[Stored items]

-- ==== Sys2Proof/Laws/State.lean ====
section
/-!
SUPPORT. What each elementary update of the state leaves as it was: one theorem an update, one conjunct a field. And what
registers, fields and cells read after a write.
-/

namespace Sys2Proof.Machine.State

@[simp] theorem setWord_fields (s : State) (a : Nat) (v : Word) :
    (s.setWord a v).shadow = s.shadow ∧ (s.setWord a v).shadowLate = s.shadowLate ∧ (s.setWord a v).fresh = s.fresh ∧
    (s.setWord a v).mem = s.mem ∧ (s.setWord a v).cells = s.cells ∧ (s.setWord a v).banks = s.banks ∧
    (s.setWord a v).meas = s.meas ∧ (s.setWord a v).units = s.units ∧ (s.setWord a v).nv = s.nv ∧
    (s.setWord a v).candle = s.candle ∧ (s.setWord a v).txns = s.txns ∧ (s.setWord a v).txnOpen = s.txnOpen ∧
    (s.setWord a v).txnId = s.txnId ∧ (s.setWord a v).load = s.load ∧ (s.setWord a v).fwLoad = s.fwLoad ∧
    (s.setWord a v).fabLoaded = s.fabLoaded ∧ (s.setWord a v).secRun = s.secRun ∧ (s.setWord a v).nvRead = s.nvRead ∧
    (s.setWord a v).dbgNonce = s.dbgNonce ∧ (s.setWord a v).dbgRead = s.dbgRead ∧ (s.setWord a v).scan = s.scan ∧
    (s.setWord a v).trimHeld = s.trimHeld ∧ (s.setWord a v).trimSteps = s.trimSteps ∧
    (s.setWord a v).trimStore = s.trimStore ∧ (s.setWord a v).lcells = s.lcells ∧ (s.setWord a v).lbanks = s.lbanks ∧
    (s.setWord a v).cycle = s.cycle ∧ (s.setWord a v).now = s.now ∧ (s.setWord a v).timeAhead = s.timeAhead ∧
    (s.setWord a v).fuseDone = s.fuseDone ∧ (s.setWord a v).seatAge = s.seatAge ∧
    (s.setWord a v).seatFresh = s.seatFresh ∧ (s.setWord a v).resp = s.resp ∧ (s.setWord a v).wdgStart = s.wdgStart ∧
    (s.setWord a v).wdgOpen = s.wdgOpen ∧ (s.setWord a v).wdgTimeout = s.wdgTimeout ∧
    (s.setWord a v).wdgServicer = s.wdgServicer ∧ (s.setWord a v).resleep = s.resleep ∧
    (s.setWord a v).wokeBy = s.wokeBy ∧ (s.setWord a v).dueLines = s.dueLines ∧
    (s.setWord a v).releasedAt = s.releasedAt ∧ (s.setWord a v).xtalSince = s.xtalSince ∧
    (s.setWord a v).restoreReq = s.restoreReq ∧ (s.setWord a v).bootEnded = s.bootEnded ∧
    (s.setWord a v).lastFail = s.lastFail ∧ (s.setWord a v).graceWait = s.graceWait ∧
    (s.setWord a v).eccLatch = s.eccLatch ∧ (s.setWord a v).dma = s.dma ∧ (s.setWord a v).dmaDue = s.dmaDue ∧
    (s.setWord a v).ring = s.ring ∧ (s.setWord a v).pair = s.pair ∧ (s.setWord a v).vddio = s.vddio ∧
    (s.setWord a v).inReset = s.inReset ∧ (s.setWord a v).readBack = s.readBack ∧ (s.setWord a v).commits = s.commits ∧
    (s.setWord a v).pending = s.pending ∧ (s.setWord a v).free = s.free ∧ (∀ k, (s.setWord a v).cell k = s.cell k) ∧
    (∀ k, (s.setWord a v).bank k = s.bank k) ∧ (∀ k, (s.setWord a v).lcell k = s.lcell k) ∧
    (∀ k, (s.setWord a v).lbank k = s.lbank k) ∧ (∀ k, (s.setWord a v).byteAt k = s.byteAt k) ∧
    (s.setWord a v).regs = sparseSet resetWord s.regs a v := by
  and_intros <;> intros <;> rfl

@[simp] theorem put_fields (s : State) (f : Fld) (v : Nat) :
    (s.put f v).shadow = s.shadow ∧ (s.put f v).shadowLate = s.shadowLate ∧ (s.put f v).fresh = s.fresh ∧
    (s.put f v).mem = s.mem ∧ (s.put f v).cells = s.cells ∧ (s.put f v).banks = s.banks ∧ (s.put f v).meas = s.meas ∧
    (s.put f v).units = s.units ∧ (s.put f v).nv = s.nv ∧ (s.put f v).candle = s.candle ∧ (s.put f v).txns = s.txns ∧
    (s.put f v).txnOpen = s.txnOpen ∧ (s.put f v).txnId = s.txnId ∧ (s.put f v).load = s.load ∧
    (s.put f v).fwLoad = s.fwLoad ∧ (s.put f v).fabLoaded = s.fabLoaded ∧ (s.put f v).secRun = s.secRun ∧
    (s.put f v).nvRead = s.nvRead ∧ (s.put f v).dbgNonce = s.dbgNonce ∧ (s.put f v).dbgRead = s.dbgRead ∧
    (s.put f v).scan = s.scan ∧ (s.put f v).trimHeld = s.trimHeld ∧ (s.put f v).trimSteps = s.trimSteps ∧
    (s.put f v).trimStore = s.trimStore ∧ (s.put f v).lcells = s.lcells ∧ (s.put f v).lbanks = s.lbanks ∧
    (s.put f v).cycle = s.cycle ∧ (s.put f v).now = s.now ∧ (s.put f v).timeAhead = s.timeAhead ∧
    (s.put f v).fuseDone = s.fuseDone ∧ (s.put f v).seatAge = s.seatAge ∧ (s.put f v).seatFresh = s.seatFresh ∧
    (s.put f v).resp = s.resp ∧ (s.put f v).wdgStart = s.wdgStart ∧ (s.put f v).wdgOpen = s.wdgOpen ∧
    (s.put f v).wdgTimeout = s.wdgTimeout ∧ (s.put f v).wdgServicer = s.wdgServicer ∧ (s.put f v).resleep = s.resleep ∧
    (s.put f v).wokeBy = s.wokeBy ∧ (s.put f v).dueLines = s.dueLines ∧ (s.put f v).releasedAt = s.releasedAt ∧
    (s.put f v).xtalSince = s.xtalSince ∧ (s.put f v).restoreReq = s.restoreReq ∧ (s.put f v).bootEnded = s.bootEnded ∧
    (s.put f v).lastFail = s.lastFail ∧ (s.put f v).graceWait = s.graceWait ∧ (s.put f v).eccLatch = s.eccLatch ∧
    (s.put f v).dma = s.dma ∧ (s.put f v).dmaDue = s.dmaDue ∧ (s.put f v).ring = s.ring ∧ (s.put f v).pair = s.pair ∧
    (s.put f v).vddio = s.vddio ∧ (s.put f v).inReset = s.inReset ∧ (s.put f v).readBack = s.readBack ∧
    (s.put f v).commits = s.commits ∧ (s.put f v).pending = s.pending ∧ (s.put f v).free = s.free ∧
    (∀ k, (s.put f v).cell k = s.cell k) ∧ (∀ k, (s.put f v).bank k = s.bank k) ∧
    (∀ k, (s.put f v).lcell k = s.lcell k) ∧ (∀ k, (s.put f v).lbank k = s.lbank k) ∧
    (∀ k, (s.put f v).byteAt k = s.byteAt k) := by
  and_intros <;> intros <;> rfl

Exercise instructions: Across the records above, return every line that contains the word "lcells".

Exercise response:
    (s.setWord a v).trimStore = s.trimStore ∧ (s.setWord a v).lcells = s.lcells ∧ (s.setWord a v).lbanks = s.lbanks ∧
    (s.put f v).trimStore = s.trimStore ∧ (s.put f v).lcells = s.lcells ∧ (s.put f v).lbanks = s.lbanks ∧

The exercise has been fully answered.